On 7/13/11 12:00 PM, "numpy-discussion-request at scipy.org"
<numpy-discussion-request at scipy.org> wrote:

> Date: Tue, 12 Jul 2011 16:39:47 -0700
> From: Craig Yoshioka <craigyk at me.com>
> Subject: [Numpy-discussion] named ndarray axes
> To: NumPy-Discussion at scipy.org
> Message-ID: <0FC8B43E-26CD-40ED-A6FA-59DD8D641998 at me.com>
> Content-Type: text/plain; CHARSET=US-ASCII
> 
> I brought up a while ago about how it would be nice if numpy arrays could have
> their axes 'labeled'.    = I got an implementation that works pretty well for
> me and in the process learned quite a few things, and was hoping to foster
> some more discussion on this topic, as I think I have found a simple/flexible
> solution to support this at the numpy level.
> 
> Here are *some* examples code snippets from my unit tests on 'Array':
> 
>     a = Array((4,5,6))
> 
>     # you can assign data to all axes by attribute:
>     a.Axes.Label = (0:'z',1:'y',2:'x'}
>     
>     # or add metadata to each individually:
>     a.Axes[1].Vector = [0,1,0]
>     a.Axes[2].Vector = [0,0,1]
>     
>     # simple case int indexing
>     b = a[0]
>     assert b.shape == (5,6)
>     assert b.Axes.Label == {0:'y',1:'x'}
>     assert b.Axes.Vector == {0:[0,1,0],1:[0,0,1]}
> 
>     # indexing with slices
>     b = a[:,0,:]
>     assert b.shape == (4,6)
>     assert b.Axes.Label == {0:'z',1:'x'}
>     assert b.Axes.Vector == {1:[0,0,1]}
>     
>     # indexing with ellipsis
>     b = a[...,0]
>     assert b.shape == (4,5)
>     assert b.Axes.Label == {0:'z',1:'y'}
>     
>     # indexing with ellipsis, newaxis, etc.

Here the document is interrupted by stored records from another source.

-- ==== Sys2Proof/Certificates/Slice0/Obligations.lean ====
section
/-! DEFINITION. The statements about the part, for the provers. Times are in microseconds; `advance dt s` is `s` after `dt`
microseconds; `s.answered dt r a` is `s` after `dt` microseconds with request `r` answered by `a` (Safety.lean). -/

section Statements

open Sys2Proof Sys2Proof.Machine

/-- For every state: when command c stands at the front of the queue, step is exec of c on the state with the queue's
rest; and on an empty queue step answers the state itself. The queue and the idling are the model's (log entry 2),
not the spec's. (00_scope.md, R193) -/
def Obligations.StepRunsFront : Prop :=
  ∀ s : State,
    (∀ c rest, s.pending = c :: rest → step s = exec c { s with pending := rest })
      ∧ (s.pending = [] → step s = .next s)

/-- Right after reset: empty order table, next number 1, RUNNING, no assembly; 32 disabled stations; drum STOPPED,
target and drive 0, brake applied, timers stopped, last index time and period absent; motor part invalid with Kp 48
and Ki 8; scan part 0, 4,095, 4,096 with its marks off; the identity curve; no calibration run, no run record; lamp
OFF with no request; carriage HOMING at an unknown position; store, slip queue, holding buffer, reply slot and
notice queue empty; line IDLE with the loop open; receiver in HUNT; flags clear; clock unset; the settings record at
its power-on values 1500, 2300, 24, 240, 50, 20, 30, 600, 3, ON, ON, "PTC-41". The switch and sensor levels of
State.reset are the model's choice (log entries 5 and 28) and are not stated here. (R26, R29, R59, R61, R83, R88,
R93, R127, R149, R190, R197, R202) -/
def Obligations.ResetValues : Prop :=
  let s := State.reset
  (s.manager.table = [] ∧ s.manager.nextNumber = 1 ∧ s.manager.state = .running ∧ s.manager.assemblyTimer = none)
    ∧ s.directory = List.replicate 32 .disabled
    ∧ (s.drum.state = .stopped ∧ s.drum.target = 0 ∧ s.drum.dff = none ∧ s.drum.drive = 0 ∧ s.drum.integral = 0
        ∧ s.drum.clip = false ∧ s.drum.noLock = false ∧ s.drum.inCount = 0 ∧ s.drum.outCount = 0
        ∧ s.drum.lastIndex = none ∧ s.drum.period = none ∧ s.drum.trim = .none ∧ s.drum.brake = true
        ∧ s.drum.spinUpTimer = none ∧ s.drum.stallTimer = none ∧ s.drum.quietTimer = none
        ∧ s.drum.spinHoldTimer = none)
    ∧ s.motor = ⟨0, 0, 48, 8, false⟩ ∧ s.scanPart = ⟨0, 4095, 4096, false, false, false⟩
    ∧ s.curve = (List.range 16).map (256 * ·) ++ [4095]
    ∧ (s.cal = none ∧ s.run = none ∧ s.scan = none ∧ s.clock = none)
    ∧ (s.lamp.state = .off ∧ s.lamp.offTime = none ∧ s.lamp.wanted = false ∧ s.lamp.darkHold = false
        ∧ s.lamp.warmTimer = none ∧ s.lamp.idleTimer = none)
    ∧ (s.carriage.state = .homing ∧ s.carriage.position = none ∧ s.carriage.stepsTaken = 0)
    ∧ (s.store.slots = [] ∧ s.store.isOpen = false ∧ s.store.figures = none ∧ s.store.lastOut = none)
    ∧ (s.line.state = .idle ∧ s.line.loopClosed = false ∧ s.line.activity = none ∧ s.line.signal = .silent
        ∧ s.line.figures = none ∧ s.line.lastListenEnd = none ∧ s.line.timer = none ∧ s.line.loopTimer = none)
    ∧ (s.slips.queue = [] ∧ s.slips.lastPrinted = none ∧ s.slips.printer = .idle)
    ∧ (s.link.receiver = .hunt ∧ s.link.gapTimer = none ∧ s.link.holding = [] ∧ s.link.replySlot = none
        ∧ s.link.notices = [] ∧ s.link.linkError = false ∧ s.link.noticesLost = false)
    ∧ s.settings = ⟨1500, 2300, 24, 240, 50, 20, 30, 600, 3, true, true, ['P', 'T', 'C', '-', '4', '1']⟩

/-- POWER_ON answers the reset state in every block but the queue, with the door, clamp and paper levels shown; M is 1
and the mount present exactly when the door is CLOSED and the clamp ENGAGED, else 0 and absent; with the home switch
closed the carriage is HOME at position 0, else HOMING. Three clauses are the model's choice, not the rules': the
commands that wait still wait (log entry 2), the loop current and the other levels that no operand gives are those
of State.reset (log entry 5), and the home switch's closed level is kept for the next home-seeking movement (log
entry 28). (R49, R59, R90, R93, R180, R190, R202) -/
def Obligations.PowerOnTakesLevels : Prop :=
  ∀ (l : Levels) (s : State),
    exec (.powerOn l) s = .next
      { State.reset with
        pending := s.pending
        panel :=
          { door := if l.doorClosed then .closed else .opened
            clamp := if l.clampEngaged then .engaged else .released
            mountCounter := if l.doorClosed && l.clampEngaged then 1 else 0
            mountPresent := l.doorClosed && l.clampEngaged }
        carriage :=
          if l.homeSwitchClosed then
            { State.reset.carriage with state := .home, position := some 0, stepAt := none, homeClosed := true }
          else State.reset.carriage
        slips := { State.reset.slips with paper := if l.paperPresent then .present else .out } }

/-- For every request row i (UNKNOWN_KIND among them) with a payload of at most 60 bytes, from a receiver in HUNT with
its gap timer stopped: receiving the bytes of i's frame (0xA5, length, kind, tag, payload, CRC high, CRC low) one
after another, with any times before them that add up to the row's time, answers exactly what exec of i answers.
That a row stands for one whole frame, and that its time may be spread over the bytes before them, is the model's
choice (log entries 7 and 8). (R191, R192, R193) -/
def Obligations.RequestRowIsItsFrame : Prop :=
  ∀ (i : Instr) (dt : Nat) (f : Frame) (bytes : List (Nat × Byte)) (s : State),
    i.frame = some (dt, f) → f.payload.length ≤ 60 → s.link.receiver = .hunt → s.link.gapTimer = none →
    bytes.map Prod.snd = f.bytes → (bytes.map Prod.fst).sum = dt →
    receiveAll bytes s = exec i s

/-- LINK_BYTE_RECEIVED: in HUNT a byte other than 0xA5 changes nothing but the time, and 0xA5 starts a frame and the 10
ms gap timer; a length byte of 0..60 is kept with length + 4 bytes to come and the timer restarted, one above 60
sets the link-error flag and returns to HUNT; a later byte is kept and restarts the timer; a last CRC byte that
disagrees with the CRC of the bytes kept sets the link-error flag and returns to HUNT. GAP_TIMER_EXPIRY with the
timer due abandons the frame with the link-error flag set. Nothing else changes. That the length byte restarts the
gap timer as a later byte does is the model's choice (log entry 9), R191 giving the restart for later bytes; that
the expiry is a command that may come late is log entry 8. (R191) -/
def Obligations.ReceiverActsOnBytes : Prop :=
  ∀ (dt : Nat) (b : Byte) (s : State),
    let gap := some (s.now + dt + 10000)
    let linked (l : Link) : State := { advance dt s with link := l }
    (s.link.receiver = .hunt → b ≠ 0xA5#8 → exec (.linkByteReceived dt b) s = .next (advance dt s))
      ∧ (s.link.receiver = .hunt → exec (.linkByteReceived dt 0xA5#8) s =
          .next (linked { s.link with receiver := .awaitLength, gapTimer := gap }))
      ∧ (s.link.receiver = .awaitLength → b.toNat ≤ 60 → exec (.linkByteReceived dt b) s =
          .next (linked { s.link with receiver := .inFrame [b] (b.toNat + 4), gapTimer := gap }))
      ∧ (s.link.receiver = .awaitLength → 60 < b.toNat → exec (.linkByteReceived dt b) s =
          .next (linked { s.link with receiver := .hunt, gapTimer := none, linkError := true }))
      ∧ (∀ kept k, s.link.receiver = .inFrame kept (k + 2) → exec (.linkByteReceived dt b) s =
          .next (linked { s.link with receiver := .inFrame (kept ++ [b]) (k + 1), gapTimer := gap }))
      ∧ (∀ body hi, s.link.receiver = .inFrame (body ++ [hi]) 1 → crcBytes body ≠ [hi, b] →
          exec (.linkByteReceived dt b) s =
            .next (linked { s.link with receiver := .hunt, gapTimer := none, linkError := true }))
      ∧ (∀ g, s.link.gapTimer = some g → g ≤ s.now + dt → exec (.gapTimerExpiry dt) s =
          .next (linked { s.link with receiver := .hunt, gapTimer := none, linkError := true }))

/-- For every request row: with two requests held its frame is dropped and the link-error flag is set; with one held
that is in service (its reply waits, is awaited or is being sent) the request joins behind it and is not served yet.
Nothing else changes but the time. (R191, R192, R193) -/
def Obligations.HoldingBufferTakesTwo : Prop :=
  ∀ (i : Instr) (dt : Nat) (f : Frame) (s : State), i.frame = some (dt, f) → f.payload.length ≤ 60 →
    (s.link.holding.length = 2 →
        exec i s = .next { advance dt s with link := { s.link with linkError := true } })
      ∧ (∀ r, s.link.holding = [r] →
          (s.link.replySlot.isSome ∨ s.link.restart.isSome ∨ ∃ x, s.link.tx = some x ∧ x.isReply = true) →
          exec i s = .next
            { advance dt s with link := { s.link with holding := [r, ⟨f.kind, f.tag, f.payload⟩] } })

/-- For every request row served at once: a kind byte outside 0x01..0x13 is answered REFUSED UNKNOWN_KIND with the kind
byte, and a known kind whose payload length does not agree with the catalogue REFUSED BAD_LENGTH with the received
length; nothing changes but the time, the held request and its reply. (R193, R194, R196) -/
def Obligations.RequestsAreChecked : Prop :=
  ∀ (i : Instr) (dt : Nat) (f : Frame) (s : State), i.frame = some (dt, f) → f.payload.length ≤ 60 → s.LinkFree →
    ((f.kind.toNat = 0 ∨ 0x13 < f.kind.toNat) →
        exec i s = .next (s.answered dt ⟨f.kind, f.tag, f.payload⟩ (.refused .unknownKind f.kind.toNat)))
      ∧ (1 ≤ f.kind.toNat → f.kind.toNat ≤ 0x13 → lengthAgrees f.kind f.payload = false →
        exec i s = .next (s.answered dt ⟨f.kind, f.tag, f.payload⟩ (.refused .badLength f.payload.length)))

/-- When the frame being sent has been sent in full (n + 6 bytes at 57,600 baud, R191): after a notice, a reply in the
slot is sent next; with no request held the oldest notice is sent next and leaves the queue, or the transmitter is
free when there is none; with a RESTART whose reply is awaited the notices wait. After the reply of the only request
held, the buffer is empty and the oldest notice, if any, is sent. Before that moment FRAME_SENT only lets the time
pass. The model's choices: that last clause (log entry 8), and the frame's time truncated to a microsecond and the
next frame taken at the very moment of FRAME_SENT (log entry 4). (R192, R195, R201) -/
def Obligations.TransmitterChoosesNext : Prop :=
  ∀ (dt : Nat) (s : State) (x : Sending), s.link.tx = some x →
    let now := s.now + dt
    let sent := exec (.frameSent dt) s
    let linked (l : Link) : State := { advance dt s with link := l }
    let next : List Notice → Option Sending := fun ns => ns.head?.map fun n => ⟨n.frame, false, now⟩
    (now < x.since + (x.frame.payload.length + 6) * 10000000 / 57600 → sent = .next (advance dt s))
      ∧ (x.since + (x.frame.payload.length + 6) * 10000000 / 57600 ≤ now →
        (∀ f, x.isReply = false → s.link.replySlot = some f →
            sent = .next (linked { s.link with replySlot := none, tx := some ⟨f, true, now⟩ }))
          ∧ (x.isReply = false → s.link.replySlot = none → s.link.holding = [] →
            sent = .next (linked { s.link with tx := next s.link.notices, notices := s.link.notices.tail }))
          ∧ (∀ r, x.isReply = true → s.link.replySlot = none → s.link.restart = none → s.link.holding = [r] →
            sent = .next
              (linked { s.link with holding := [], tx := next s.link.notices, notices := s.link.notices.tail }))
          ∧ (∀ r rs, x.isReply = false → s.link.replySlot = none → s.link.restart.isSome → s.link.holding = r :: rs →
            sent = .next (linked { s.link with tx := none })))

/-- With two requests held and the first one's reply sent in full, FRAME_SENT does exactly what the second request's row
does on the state with a free transmitter and an empty holding buffer. (R192, R193) -/
def Obligations.NextRequestIsServed : Prop :=
  ∀ (i : Instr) (dt : Nat) (f : Frame) (s : State) (x : Sending) (r : Request),
    i.frame = some (dt, f) → f.payload.length ≤ 60 →
    s.link.tx = some x → x.isReply = true → x.since + x.frame.time ≤ s.now + dt →
    s.link.holding = [r, ⟨f.kind, f.tag, f.payload⟩] → s.link.replySlot = none → s.link.restart = none →
    exec (.frameSent dt) s = exec i { s with link := { s.link with tx := none, holding := [] } }

/-- Placing a notice: with the transmitter free, no request held and no notice waiting it is sent at once; while a frame
is being sent, or while a held request's reply has not been made, it joins the newest end of the queue, or with 24
queued it is lost, the queue is kept and the notices-lost flag is set. Its frame has tag 0 and no status bytes. That
a notice waits behind a held request whose reply has not been made yet is the model's choice (log entry 4), not
R195's words. (R195, R196) -/
def Obligations.NoticeQueueHolds24 : Prop :=
  ∀ (now : Nat) (n : Notice) (l : Link),
    (l.tx = none → l.replySlot = none → l.holding = [] → l.notices = [] →
        l.place now n = { l with tx := some ⟨⟨n.kind, 0#8, n.payload⟩, false, now⟩ })
      ∧ (l.tx ≠ none ∨ l.replySlot = none ∧ l.holding ≠ [] →
        (l.notices.length < 24 → l.place now n = { l with notices := l.notices ++ [n] })
          ∧ (l.notices.length = 24 → l.place now n = { l with noticesLost := true }))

>     b = a[newaxis,...,2,newaxis]
>     assert b.shape == (1,4,5,1)
>     assert b.Axes.Label == {1:'z',2:'y'}
> 
>     # indexing with lists
>     b = a[[1,2],:,[1,2]]
>     assert b.shape == (2,5)
>     assert b.Axes.Label == {0:'z',1:'y'}
>     
>     # most interesting examples, indexing with axes labels----------------
>     # I was a bit confused about how to handle indexing with mixed
> axes/non-axes indexes
>     # IE: what does a['x',2:4]  mean?  on what axis is the 2:4 slice being
> applied, the first? the first after 'x'?
>     #       One option is to disallow mixing (simpler to implement,
> understand?)
>     #       Instead I chose to treat the axis indexing as a forced assignment
> of an axis to a position.
>     
>     # axis indexing that transposes the first two dimensions, but otherwise
> does nothing
>     b = a['y','z']
>     assert b.shape == (5,4,6)
>     assert b.Axes.Label == {0:'y',1:'z',2:'x'}
>     
>     # abusing slices to allow specifying indexes for axes
>     b = a['y':0,'z']
>     assert b.shape == (4,6)
>     assert b.Axes.Label == {0:'z',1:'x'}
>     
>     # unfortunately that means a slice index on an axis must be written like
> so:
>     b = a['y':slice(0,2),'x','z']
>     assert b.shape == (2,6,4)
>     assert b.Axes.Label == {0:'y',1:'x',2:'z'}
> 
>     b = a['y':[1,2,3],'x','z':slice(0:1)]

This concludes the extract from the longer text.